Polylogarithm Models for Heavy-Tailed Counts: Approximate Bayesian Inference and Application to Ecological Networks
Luiza Piancastelli, University College Dublin.
16th of October 2025
Abstract:
Ecological surveys often generate count data to assess biodiversity and ecosystem dynamics, capturing species abundances or behavioural interactions. In this study, we analyse flower–invertebrate interactions in the Brazilian Atlantic that span four plant orders and 28 invertebrate orders. Our main objectives are to model the distribution of interaction frequencies within the resulting network and to cluster flower–invertebrate interactions. These tasks are complicated by the heavy-tailed nature of the data, which is a key modelling challenge we address. To this end, we provide a complete toolkit for sampling and fitting the Polylogarithm distribution, a discrete distribution capable of capturing heavy-tailed behaviour. We show that the Polylogarithm distribution, in some sense, unifies several well-known discrete heavy-tailed distributions, but this comes at the cost of an intractable probability mass function.
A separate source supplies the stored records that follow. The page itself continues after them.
/-- One Rorad word (rows IADD to HALT), or one indivisible act of an agent (rows PD_EXPIRY to
STORE_PERFORMED). (DEDUCED, log 146.) -/
inductive Instr where
  -- integer words, R112 to R121
  | iadd (h : Hd) (ty : Sgn) (sat : Bool) (d a b : VReg)
  | isub (h : Hd) (ty : Sgn) (sat : Bool) (d a b : VReg)
  | imul (h : Hd) (ty : Sgn) (sat : Bool) (d a b : VReg)
  | imulhi (h : Hd) (ty : Sgn) (d a b : VReg)
  | imad (h : Hd) (ty : Sgn) (mode : ImadMode) (d a b c : VReg)
  | iadd64 (h : Hd) (ty : Sgn) (sat x32 : Bool) (d a b : VReg)
  | imin (h : Hd) (ty : Sgn) (d a b : VReg)
  | imax (h : Hd) (ty : Sgn) (d a b : VReg)
  | iabs (h : Hd) (sat : Bool) (d a : VReg)
  | ineg (h : Hd) (sat : Bool) (d a : VReg)
  | iand (h : Hd) (w64 nb : Bool) (d a b : VReg)
  | ior (h : Hd) (w64 nb : Bool) (d a b : VReg)
  | ixor (h : Hd) (w64 nb : Bool) (d a b : VReg)
  | inot (h : Hd) (w64 : Bool) (d a : VReg)
  | ishl (h : Hd) (w64 wrap : Bool) (d a b : VReg)
  | ishr (h : Hd) (w64 wrap : Bool) (d a b : VReg)
  | isar (h : Hd) (w64 wrap : Bool) (d a b : VReg)
  | irot (h : Hd) (w64 right : Bool) (d a b : VReg)
  | bfx (h : Hd) (signed : Bool) (d a b : VReg)
  | bfi (h : Hd) (d a b c : VReg)
  | popc (h : Hd) (w64 : Bool) (d a : VReg)
  | clz (h : Hd) (w64 : Bool) (d a : VReg)
  | ctz (h : Hd) (w64 : Bool) (d a : VReg)
  | brev (h : Hd) (w64 : Bool) (d a : VReg)
  | prmt (h : Hd) (d a b c : VReg)
  | icmp (h : Hd) (cond : ICond) (w64 : Bool) (d : PReg) (a b : VReg)
  | isel (h : Hd) (w64 : Bool) (d a b : VReg) (c : PReg)
  | mov (h : Hd) (w64 : Bool) (d a : VReg)
  | lea (h : Hd) (signed : Bool) (scale : BitVec 2) (d a b : VReg)
  | shfl (h : Hd) (mode : ShflMode) (d a b : VReg) (m : MReg)
  | vote (h : Hd) (kind : VoteKind) (inv : Bool) (d : BitVec 10) (a : PReg) (m : MReg)
  | cred (h : Hd) (op : CredOp) (d a : VReg) (m : MReg)
  | srd (h : Hd) (d : VReg) (sp : Special)
  -- I20 forms, R121, R124
  | iaddI (h : Hd) (d a : VReg) (imm : BitVec 20)
  | imulI (h : Hd) (d a : VReg) (imm : BitVec 20)
  | iminI (h : Hd) (d a : VReg) (imm : BitVec 20)
  | imaxI (h : Hd) (d a : VReg) (imm : BitVec 20)
  | iandI (h : Hd) (d a : VReg) (imm : BitVec 20)
  | iorI (h : Hd) (d a : VReg) (imm : BitVec 20)
  | ixorI (h : Hd) (d a : VReg) (imm : BitVec 20)
  | ishlI (h : Hd) (d a : VReg) (n : BitVec 8)
  | ishrI (h : Hd) (d a : VReg) (n : BitVec 8)
  | isarI (h : Hd) (d a : VReg) (n : BitVec 8)
  | irotI (h : Hd) (d a : VReg) (n : BitVec 8)
  | bfxI (h : Hd) (signed : Bool) (len pos : BitVec 8) (d a : VReg)
  | bfiI (h : Hd) (len pos : BitVec 8) (d a : VReg)
  | prmtI (h : Hd) (d a : VReg) (sel : BitVec 20)
  | leaI (h : Hd) (d a : VReg) (off : BitVec 20)
  | shflI (h : Hd) (mode : ShflMode) (n : BitVec 5) (m : MReg) (d a : VReg)
  | movi (c : Ctl) (w64 : Bool) (d : VReg) (imm : BitVec 39)
  -- predicates and lane masks, R127, R128
  | pand (h : Hd) (na nb : Bool) (d a b : PReg)
  | por (h : Hd) (na nb : Bool) (d a b : PReg)
  | pxor (h : Hd) (na nb : Bool) (d a b : PReg)
  | pnot (h : Hd) (d a : PReg)
  | pmov (h : Hd) (d a : PReg)
  | psetm (h : Hd) (inv : Bool) (d : PReg) (a : MReg)
  | mfromp (h : Hd) (mode : MfrompMode) (d : MReg) (a : PReg)
  | mset (h : Hd) (op : MsetOp) (d a b : MReg)
  | mget (h : Hd) (lt : Bool) (d : VReg) (a : MReg)
  -- control flow, R129 to R136
  | bra (h : Hd) (disp : BitVec 30)
  | brx (h : Hd) (a : VReg)
  | call (h : Hd) (disp : BitVec 30)
  | callx (h : Hd) (a : VReg)
  | ret (h : Hd)
  | exit (h : Hd)
  | yield (h : Hd)
  | nop (h : Hd)
  | mjoin (h : Hd) (d : MReg)
  | mleave (h : Hd) (d : MReg)
  | mwait (h : Hd) (a : MReg)
  | svc (h : Hd) (code : BitVec 10)
  | brk (h : Hd) (code : BitVec 10)
  -- floating point, R158 to R169
  | fadd (h : Hd) (rnd : Rnd) (ftz : Bool) (d a b : VReg)
  | fsub (h : Hd) (rnd : Rnd) (ftz : Bool) (d a b : VReg)
  | fmul (h : Hd) (rnd : Rnd) (ftz : Bool) (d a b : VReg)
  | ffma (h : Hd) (rnd : Rnd) (ftz : Bool) (d a b c : VReg)
  | fmin (h : Hd) (ftz : Bool) (d a b : VReg)
  | fmax (h : Hd) (ftz : Bool) (d a b : VReg)
  | fcmp (h : Hd) (cond : FCond) (ty : FTy) (ftz : Bool) (d : PReg) (a b : VReg)
  | fsel (h : Hd) (w64 : Bool) (d a b : VReg) (c : PReg)
  | frnd (h : Hd) (rnd : Rnd) (ftz : Bool) (d a : VReg)
  | fclass (h : Hd) (ty : FTy) (set : BitVec 10) (d : PReg) (a : VReg)
  | xins (h : Hd) (rnd : Rnd) (ftz : Bool) (d a b : VReg)
  | xget (h : Hd) (man : Bool) (d a : VReg)
  | frcp (h : Hd) (rnd : Rnd) (ftz : Bool) (d a : VReg)
  | frsq (h : Hd) (ftz : Bool) (d a : VReg)
  | fsqrt (h : Hd) (rnd : Rnd) (ftz : Bool) (d a : VReg)
  | fexp2 (h : Hd) (ftz : Bool) (d a : VReg)
  | flog2 (h : Hd) (ftz : Bool) (d a : VReg)
  | fsinp (h : Hd) (ftz : Bool) (d a : VReg)
  | fcosp (h : Hd) (ftz : Bool) (d a : VReg)
  | hadd2 (h : Hd) (bf : Bool) (rnd : Rnd) (d a b : VReg)
  | hmul2 (h : Hd) (bf : Bool) (rnd : Rnd) (d a b : VReg)
  | hfma2 (h : Hd) (bf : Bool) (rnd : Rnd) (d a b c : VReg)
  | dadd (h : Hd) (rnd : Rnd) (d a b : VReg)
  | dmul (h : Hd) (rnd : Rnd) (d a b : VReg)
  | dfma (h : Hd) (rnd : Rnd) (d a b c : VReg)
  | faddI (h : Hd) (d a : VReg) (imm : BitVec 20)
  | fmulI (h : Hd) (d a : VReg) (imm : BitVec 20)
  | fminI (h : Hd) (d a : VReg) (imm : BitVec 20)
  | fmaxI (h : Hd) (d a : VReg) (imm : BitVec 20)
  -- conversion and blocks, R170 to R174
  | cvt (h : Hd) (dst src : ElemTy) (rnd : Rnd5) (sat ftz : Bool) (d a : VReg)
  | qcvt (h : Hd) (dst src : ElemTy) (rnd : Rnd) (sat : Bool) (d a b : VReg)
  | dqcvt (h : Hd) (dst src : ElemTy) (rnd : Rnd) (sat : Bool) (d a b : VReg)
  | ldmx (h : Hd) (fmt : MxFmt) (mq : Mq) (d a b : VReg)
  | stmx (h : Hd) (fmt : MxFmt) (mq : Mq) (d a b : VReg)
  | pairedWord (c : Ctl) (h0 h1 : Half)
  -- matrix words, R175 to R189
  | mma (h : Hd) (fmt : ElemTy) (mx reuse : Bool) (t : Tile) (a b c : VReg)
  | acczero (h : Hd) (t : Tile)
  | accld (h : Hd) (fmt : AccFmt) (mq : Mq) (t : Tile) (a : VReg)
  | accst (h : Hd) (fmt : AccFmt) (mq : Mq) (t : Tile) (a : VReg)
  | accchk (h : Hd) (d : VReg) (t : Tile)
  -- memory words, R258 to R286
  | ld (h : Hd) (sz : MSize) (mq : Mq) (d a : VReg) (off : BitVec 10)
  | st (h : Hd) (sz : MSize) (mq : Mq) (d a : VReg) (off : BitVec 10)
  | ldg (h : Hd) (sz : MSize) (mq : Mq) (d : VReg) (k : KReg) (b : VReg)
  | stg (h : Hd) (sz : MSize) (mq : Mq) (d : VReg) (k : KReg) (b : VReg)
  | fence (h : Hd) (mq : Mq)
  | prefetch (h : Hd) (lvl : PfLevel) (a : VReg) (off : BitVec 10)
  | cachectl (h : Hd) (op : CacheOp) (a : VReg)
  | salloc (h : Hd) (quad dflt : Bool) (d a b : VReg)
  | sfree (h : Hd) (a : VReg)
  | srenew (h : Hd) (a b : VReg)
  | poison (h : Hd) (a : VReg)
  | winpub (h : Hd)
  | winacq (h : Hd)
  | tcommit (h : Hd)
  | tcopy (h : Hd) (bar : Bool) (d a b : VReg)
  | tcopyq (h : Hd) (bar : Bool) (d a b : VReg)
  | tmcast (h : Hd) (bar : Bool) (d a b : VReg)
  | tcancel (h : Hd) (a : VReg)
  | atomAdd (h : Hd) (ty : AtomTy) (mq : Mq) (d a b : VReg)
  | atomSub (h : Hd) (ty : AtomTy) (mq : Mq) (d a b : VReg)
  | atomMin (h : Hd) (ty : AtomTy) (mq : Mq) (d a b : VReg)
  | atomMax (h : Hd) (ty : AtomTy) (mq : Mq) (d a b : VReg)
  | atomAnd (h : Hd) (ty : AtomTy) (mq : Mq) (d a b : VReg)
  | atomOr (h : Hd) (ty : AtomTy) (mq : Mq) (d a b : VReg)
  | atomXor (h : Hd) (ty : AtomTy) (mq : Mq) (d a b : VReg)
  | atomExch (h : Hd) (ty : AtomTy) (mq : Mq) (d a b : VReg)
  | atomCas (h : Hd) (ty : AtomTy) (mq : Mq) (d a b : VReg)
  | redAdd (h : Hd) (ty : AtomTy) (mq : Mq) (a b : VReg)
  | redSub (h : Hd) (ty : AtomTy) (mq : Mq) (a b : VReg)
  | redMin (h : Hd) (ty : AtomTy) (mq : Mq) (a b : VReg)
  | redMax (h : Hd) (ty : AtomTy) (mq : Mq) (a b : VReg)
  | redAnd (h : Hd) (ty : AtomTy) (mq : Mq) (a b : VReg)
  | redOr (h : Hd) (ty : AtomTy) (mq : Mq) (a b : VReg)
  | redXor (h : Hd) (ty : AtomTy) (mq : Mq) (a b : VReg)
  -- queue words, R301 to R314
  | wpost (h : Hd) (a b : VReg)
  | qpush (h : Hd) (q : BitVec 3) (a : VReg)
  | qpop (h : Hd) (d : VReg) (q : BitVec 3)
  | fpush (h : Hd) (f : BitVec 4) (a : VReg)
  | fpop (h : Hd) (d : VReg) (f : BitVec 4)
  | msend (h : Hd) (kind : MsendKind) (a b c : VReg)
  | glaunch (h : Hd) (d a : VReg)
  | gwait (h : Hd) (d a : VReg)
  -- table words, R349 to R367
  | tlbinv (h : Hd) (form : TlbForm) (a b : VReg)
  | pgprobe (h : Hd) (d a : VReg)
  | kvx (h : Hd) (form : KvxForm) (d a b : VReg) (c : PReg)
  | winctl (h : Hd) (close : Bool) (a b : VReg)
  | gatectl (h : Hd) (close : Bool) (a b : VReg)
  -- counter words, R373 to R385
  | barInit (h : Hd) (a b : VReg)
  | barArrive (h : Hd) (leave : Bool) (form : ArriveForm) (d a b : VReg)
  | barExpect (h : Hd) (a b : VReg)
  | barWait (h : Hd) (reach : Bool) (a b : VReg)
  | barTry (h : Hd) (reach : Bool) (d a b : VReg)
  | barInval (h : Hd) (a : VReg)
  | semSig (h : Hd) (a b : VReg)
  | semWait (h : Hd) (a b : VReg)
  | rdclk (h : Hd) (us : Bool) (d : VReg)
  | rdperf (h : Hd) (d : VReg) (n : BitVec 3)
  -- system words, R108, R109, R413 to R415
  | csrr (h : Hd) (d : VReg) (n : BitVec 10)
  | csrw (h : Hd) (mode : CsrwMode) (n : BitVec 10) (a : VReg)
  | sread (h : Hd) (d a : VReg)
  | eret (h : Hd) (a : VReg)
  | halt (h : Hd)
  -- acts of issue, walkers and engines
  | pdExpiry (t : Tid)
  | overdue (t : Tid)
  | resultArrival (t : Tid) (tag : Nat)
  | icacheFill (core vf : Nat) (line : Nat)
  | pageWalkComplete (core vf : Nat) (va : Nat) (forFetch : Bool)
  | mauOpComplete (core sector : Nat)
  -- fabric arrivals: `vf` is the destination VF, or where an Ultra Ethernet peer sends, the JobID (R308)
  | workToken (vf port : Nat) (src : TokenSource) (aligned : Bool) (bytes : List Byte)
  | c1Landing (vf roster : Nat) (dest : DWord) (bytes : List Byte)
  | c2Signal (vf roster : Nat) (dest : DWord)
  | c2wWrite (vf roster : Nat) (dest : DWord) (value : DWord)
  | c3Atomic (vf roster : Nat) (dest : DWord) (value : DWord)
  | messageAck (id : Nat)
  -- launch and scheduling
  | queueRoomDeposit (vf queue : Nat)
  | teamBind (partition : Nat) (anyCore : Nat) (base : Nat)
  | bindRecordDispatch (core slot : Nat) (record : List Byte)
  | slotFree (core slot : Nat)
  | gridRetire (vf grid : Nat)
  | blockedCheck (partition : Nat)
  | donationTest (partition : Nat)
  -- records, wakes and replay
  | schedulerRecordClaim (partition : Nat)
  | hostRecordMove (partition : Nat)
  | wakeRecord (partition : Nat) (rec : WakeRec) (viaEret : Bool)
  | replay (core slot : Nat) (access : Bool) (cohort log : Nat) (lanes : LaneMask)
  -- remote page service
  | recordClaim (partition : Nat)
  | directoryEntryReceived (hub vf : Nat) (key : DWord) (entry : Option DirEntry)
  | directoryUpdate (hub : Nat) (entry : DirEntry)
  | directoryWaitTimeout (hub vf : Nat) (key : DWord)
  | frameWaitTimeout (hub vf : Nat) (key : DWord)
  | pageReceived (hub vf : Nat) (key : DWord) (version : BitVec 32) (page : List (Nat × Byte)) (poison : List Nat)
  | retryTimeout (hub vf : Nat) (key : DWord)
  | replicaTimeout (hub vf : Nat) (key : DWord)
  | declineTimeout (hub vf : Nat) (key : DWord)
  | remoteTimeout (partition : Nat) (seq : BitVec 32)
  | ownershipRequest (hub vf : Nat) (key : DWord) (requester requesterVf : Nat)
  | invalidate (hub vf : Nat) (key : DWord) (version : BitVec 32)
  | checkIn (hub : Nat) (key : DWord) (page : PageImage) (clean : Bool)
  | pinExpiry (vf : Nat) (page : Nat)
  | windowRekeyComplete (window : Nat)
  -- pre-emption
  | preemptStart (partition : Nat)
  | engineStopAck (partition : Nat) (engine : Engine) (unit : Nat)
  | clusterSave (partition cluster : Nat)
  | restore (partition vf : Nat)
  | tceDeadline (partition cluster : Nat)
  | deadlineMiss (partition : Nat) (engine : Engine) (unit : Nat)
  | preemptTimeout (partition : Nat)
  -- copy engine
  | tceCommandStart (cluster : Nat)
  | tceBoxComplete (cluster cmd box : Nat)
  -- consistency machinery
  | forcedPublish (cluster vf : Nat) (line : Nat)
  | publishAck (line : Nat)
  | storePerformed (id : Nat)
  -- cluster loops and homes
  | retnUpdate (cluster : Nat) (ns : BitVec 32) (tj : BitVec 16)
  | agingScan (cluster : Nat)
  | sweeperVisit (cluster line : Nat)
  | retentionLoss (cluster line : Nat)
  | bankModeDrainComplete (cluster bank : Nat)
  | reencryptComplete (leaf : Nat)
  | powerGrant (demand drawn : List (BitVec 32)) (hot : List Nat) (inlet : Nat)
  | frequencyLoop (island : Nat)
  | droopLoop (island : Nat) (millivolts : Nat)
  -- resets and start-up
  | powerOn
  | moduleReset
  | vfReset (vf : Nat)
  | almanacStep (passed : Bool) (altPassed : Bool)
  -- management window
  | stateRead (r : Reader) (target : DWord) (len : Nat)
  | inventoryRead (r : Reader)
  | tableWrite (r : Reader) (req : TableWriteReq)
  | wake (r : Reader) (partition : Nat) (rec : WakeRec)
  | shootDown (r : Reader) (vf : Nat) (va : Nat) (pages : Nat)
  | powerBudget (r : Reader) (watts : Nat)
  | unfreeze (r : Reader) (vf : Nat)
  | kill (r : Reader) (vf : Nat)
  | hallmarkLogRead (r : Reader) (first : Nat)
  | almanacRecordsClear (r : Reader)
  | coldReset (r : Reader)
  | spdm (r : Reader) (req : SpdmReq)
  -- deposits, host complex and other agents
  | launchDeposit (vf queue : Nat) (byScheduler : Bool) (req : LaunchReq)
  | hostFaultQueueConsume
  | hostComplexAccess (vf : Nat) (phys : Nat) (write : Option (List Byte)) (len : Nat)
  | openFrameAccess (phys : Nat) (write : Option (List Byte)) (len : Nat)
  | peerAccess (device : Nat) (phys : Nat) (op : PeerOp) (len : Nat) (sync : Bool)
  | directoryQuery (hub : Nat) (key : DWord) (node : Nat)
  | pageRequest (hub : Nat) (key : DWord) (node : Nat)
  | pageWriteBack (hub : Nat) (key : DWord) (page : PageImage)
  | storageErrorReport (hub vf : Nat) (key : DWord)
  | softError (site : SoftSite) (double : Bool)
  deriving DecidableEq, Repr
The challenging task of generating exact draws from the distribution is addressed through the design of a rejection sampler, which overcomes the unavailable terms. This sampler then serves as the basis for constructing a Bayesian inferential framework via Approximate Bayesian Computation (ABC). Finally, a finite mixture generalisation of the Polylogarithm distribution is explored as a means to reveal ecological interaction patterns.